Tensions that remain inherent in recognizing Women’s Rights.
The French feminist writer, Simone de Beauvoir (1908-1986) writes about the perceptions of women, their role and significance in society. In her work,’The Second Sex (1949), she argues that:
“One is not born, but rather becomes a woman. No biological, psychological or economic fate determines the figure that the human female presents in society;
it is civilization as a whole that produces this creature, intermediate between male and eunuch, which is described as feminine.” ( Simone de Beauvoir (1949) in Cohen p. 603)
Beauvoir’s analysis alludes to the idea that the feminine gender is not a biological variable, but a sociological construct, one in which the particular sociopolitical cultural context in which a woman finds herself determines her role, identity and significance in that particular society. The question, therefore, of ‘what is a woman’ that Beauvoir poses has to be answered with reference to the categories of masculinity and femininity assigned by societies that may be influenced by values within androcentric or patriarchal structures.

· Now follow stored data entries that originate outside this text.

-- ==== Sys2Proof/Laws/Engines.lean ====
section
/-! SUPPORT. The arbiter, the mirror, the journal writer and the resolver: what each chooses (chapters 7, 8, 10). -/

namespace Sys2Proof.Machine

/-- When a read shares a byte with a write, enables counted (R147). -/
theorem sharesByte_iff (r : ReadBurst) (b : WriteBurst) : sharesByte r b = true ↔
    ∃ j x, b.words[j]? = some x ∧ x.en ≠ 0 ∧ r.addr ≤ b.addr + 4 * j ∧ b.addr + 4 * j < r.addr + 4 * r.count := by
  unfold sharesByte
  simp only [List.any_eq_true, List.mem_range, Bool.and_eq_true, decide_eq_true_eq]
  constructor
  · rintro ⟨j, hj, ⟨h1, h2⟩, h3⟩
    rw [List.getElem?_eq_getElem hj] at h1
    exact ⟨j, _, List.getElem?_eq_getElem hj, by simpa using h1, h2, h3⟩
  · rintro ⟨j, x, hx, h1, h2, h3⟩
    have hj : j < b.words.length := (List.getElem?_eq_some_iff.mp hx).1
    exact ⟨j, hj, ⟨by rw [hx]; simpa using h1, h2⟩, h3⟩

/-- A grant to the class the arbiter chooses. -/
theorem exec_grant {s : State} (hr : s.Ready) {c : GrantClass} (h : s.grantClass = some c) :
    exec .mSideGrant s = .next ((s.grantTo c).letIn) := by
  show afterTakes (fun s => s.grant) s = _
  rw [afterTakes_ready hr]
  unfold State.grant
  rw [h]

/-- Class B offers while the bookkeeping queue is not empty. -/
theorem bOffers_iff (s : State) : s.bOffers = true ↔ s.path.bookkeeping ≠ [] := by
  unfold State.bOffers; cases s.path.bookkeeping <;> simp

/-- Class F is granted only in OPEN, to a fill write. -/
theorem grantClass_f {s : State} (h : s.grantClass = some .f) : s.path.state = .opened ∧ s.fOffers = true := by
  unfold State.grantClass at h
  split at h
  · cases h
  · split at h
    · rename_i ho
      refine ⟨ho, ?_⟩
      split at h
      · rename_i hx; exact hx.1
      · split at h
        · cases h
        · split at h
          · cases h
          · split at h
            · cases h
            · split at h
              · assumption
              · cases h
    · split at h
      · cases h
      · split at h <;> cases h
    · cases h
    · cases h

/-- A grant of the F class (R88). -/
theorem grantTo_f {s : State} {i : Fin 8} {q : List (Fin 8)} {p : Nat} {d : StationDef} (hg : s.grantClass = some .f)
    (hq : s.path.prepQueue = i :: q) (hst : (s.station i).state = .preparing p) (hdef : (s.station i).defn = some d) :
    s.grantTo .f = State.fillStep { s with
      path.bCount := s.path.bCount, path.fCount := 0
      path.inProgress := some (.fWrite (fullBurst (d.ringBase + 64 * p) (emptyHeader d.tag))) } i := by
  obtain ⟨ho, hf⟩ := grantClass_f hg
  have hd : (s.station i).d = d := by unfold Station.d; rw [hdef]; rfl
  have h1 : s.fillWrite = some (i, fullBurst (d.ringBase + 64 * p) (emptyHeader d.tag)) := by
    unfold State.fillWrite
    rw [if_pos ho, hq]; dsimp only; rw [hst]; dsimp only; rw [hd]
  have h2 : (s.countGrant .f).fillWrite = s.fillWrite := by
    unfold State.countGrant; rw [if_pos ho]; rfl
  show (s.countGrant .f).grantF = _
  unfold State.grantF
  rw [h2, h1]
  dsimp only
  unfold State.countGrant
  rw [if_pos ho]
  rfl

/-- The first dirty group of the rotation. -/
theorem firstDirty_some (d : Vector Bool 39) : ∀ (n m : Nat) (r g : Fin 39), m < n →
    g.val = (r.val + m) % 39 → d[g] = true →
    (∀ (g' : Fin 39) (j : Nat), j < m → g'.val = (r.val + j) % 39 → d[g'] = false) → firstDirty d n r = some g := by
  intro n
  induction n with
  | zero => intro m r g h; omega
  | succ n ih =>
    intro m r g hm hg hd hall
    unfold firstDirty
    cases m with
    | zero =>
      have : g = r := Fin.ext (by omega)
      subst this
      rw [if_pos hd]
    | succ m =>
      have h0 := hall r 0 (by omega) (by omega)
      rw [h0]
      simp only [Bool.false_eq_true, if_false]
      apply ih m (nextGroup r) g (by omega) (by unfold nextGroup; simp only; omega) hd
      intro g' j hj hg'
      exact hall g' (j + 1) (by omega) (by unfold nextGroup at hg'; simp only at hg'; omega)

/-- With no group dirty there is none to take. -/
theorem firstDirty_none (d : Vector Bool 39) (h : ∀ g : Fin 39, d[g] = false) : ∀ (n : Nat) (r : Fin 39), firstDirty d n r = none := by
  intro n
  induction n with
  | zero => intro r; rfl
  | succ n ih => intro r; unfold firstDirty; rw [h r]; simp [ih]

/-- The mirror waits when a burst of it is on the wait list. -/
theorem mirrorWaits_iff (s : State) : s.mirrorWaits = true ↔ ∃ b, .mirror b ∈ s.path.waitList := by
  unfold State.mirrorWaits
  simp only [List.any_eq_true]
  constructor
  · rintro ⟨w, hw, h⟩
    cases w <;> simp at h
    exact ⟨_, hw⟩
  · rintro ⟨b, hb⟩; exact ⟨_, hb, rfl⟩

/-- The journal writer waits when a burst of it is on the wait list. -/
theorem journalWaits_iff (s : State) : s.journalWaits = true ↔ ∃ b, .journal b ∈ s.path.waitList := by
  unfold State.journalWaits
  simp only [List.any_eq_true]
  constructor
  · rintro ⟨w, hw, h⟩
    cases w <;> simp at h
    exact ⟨_, hw⟩
  · rintro ⟨b, hb⟩; exact ⟨_, hb, rfl⟩

/-- A place is free. -/
theorem canAppend_true {s : State} (h : s.path.waitList = []) (g : s.path.bookkeeping.length < 64) : s.canAppend = true := by
  unfold State.canAppend Config.bookkeepingCap; simp [h, g]

/-- No place is free. -/
theorem canAppend_false {s : State} (h : s.path.waitList ≠ [] ∨ 64 ≤ s.path.bookkeeping.length) : s.canAppend = false := by
  unfold State.canAppend Config.bookkeepingCap
  rcases h with h | h
  · cases hw : s.path.waitList <;> simp_all
  · simp; omega

/-- The rotation of the resolver by number. -/
theorem resolverOrder_eq : ∀ mark : Fin 8, resolverOrder mark = (List.finRange 8).map fun m => (⟨(mark.val + 1 + m.val) % 8, Nat.mod_lt _ (by decide)⟩ : Fin 8) := by
  decide

/-- The first cursor of the rotation that a test admits. -/
theorem find_resolverOrder (k mark : Fin 8) (n : Nat) (P : Fin 8 → Bool) (hn : n < 8)
    (hk : k.val = (mark.val + 1 + n) % 8) (hP : P k = true)
    (hall : ∀ (j : Fin 8) (m : Nat), m < n → j.val = (mark.val + 1 + m) % 8 → P j = false) :
    (resolverOrder mark).find? P = some k := by
  rw [resolverOrder_eq]
  rw [List.find?_eq_some_iff_getElem]
  refine ⟨hP, n, by simpa using hn, ?_, ?_⟩
  · simp; exact Fin.ext hk.symm
  · intro j hj
    simp
    exact hall _ j hj rfl

/-- A walk does not read the resolver mark. -/
theorem walkFrom_mark (s : State) (k : Fin 8) (l : LineId) (sd : Side) : ∀ (n : Nat) (r : Record) (q : Nat),
    State.walkFrom { s with path.resolverMark := k } l sd n r q = s.walkFrom l sd n r q := by
  intro n
  induction n with
  | zero => intro r q; rfl
  | succ n ih =>
    intro r q
    unfold State.walkFrom
    split
    · rfl
    · cases r.kind <;> dsimp only
      · have : State.entryHop { s with path.resolverMark := k } r q = s.entryHop r q := rfl
        rw [this]
        split <;> first | exact ih _ _ | rfl
      · split <;> first | exact ih _ _ | rfl

/-- Resolving a point does not read the resolver mark. -/
theorem resolve_mark (s : State) (k : Fin 8) (d : CursorDef) (x : Int) :
    State.resolve { s with path.resolverMark := k } d x = s.resolve d x := by
  have hw : State.walk { s with path.resolverMark := k } d x = s.walk d x := by
    unfold State.walk
    have : State.find { s with path.resolverMark := k } d.target = s.find d.target := rfl
    rw [this]
    cases s.find d.target with
    | none => rfl
    | some r =>
      dsimp only
      have : State.targetLength { s with path.resolverMark := k } r = s.targetLength r := rfl
      rw [this]
      split
      · rfl
      · exact walkFrom_mark _ _ _ _ _ _ _
  unfold State.resolve
  rw [hw]
  cases s.walk d x <;> rfl

end Sys2Proof.Machine
end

Beauvoir posits that: ”all of us, men and women , whoever we are , should be considered as human beings.”. The idea that women derive their identity and role in relation to the way men perceive them is inherent in Beauvoir’s writings. She writes: “woman does not think herself without man .
And she is nothing other than what man decides’ she is thus called ‘the sex’, meaning that the male sees her essentially as a sexed being for him she is sex, so she is in the absolute. He is the Subject; he is the Absolute. She is the Other.’
(Simone de Beauvoir (1949) in Cohen p. 605)
This objectification and impersonalization of the feminine gender may not be as palpable as the way it is graphically depicted by Beauvoir in this era of modernity that advocates for an equality of rights among the genders. Yet the dehumanization of women is prevalent in States that violate human rights of individuals. Consider the massacres and rapes of Rohingya women and children by the Burmese army post 2017; the singling out of villages of Yazidi women for abduction, rape and sexual slavery by Isis in Iraq post 2014. It is indisputable that the ‘gendered nature’ of sexual violence and rape of an estimated 20,000 to 50,000 of mostly Bosnian Muslim women in Bosnia- Herzegovina by the Serb military in 1992 continues to traumatize the victims and their families to this day. (NewStatemanAmerica 2017).
Radical feminism’s views on sexual violence against women
The gendered nature of violence experienced by women can be further perceived as an outcome of the domination and the unequal treatment of women by men in the social and political spheres of life. Radical feminist thinker, Catherine MacKinnon argues that:
‘the common failing of theories associating equality with equal treatment or with different treatment is that they implicitly accept a male yardstick: women are either the same as or different from a male norm.” ( MacKinnon (1987) in Chinkin 2016, p. 42)
Reblogged this on Human Rights , Law and International Relations .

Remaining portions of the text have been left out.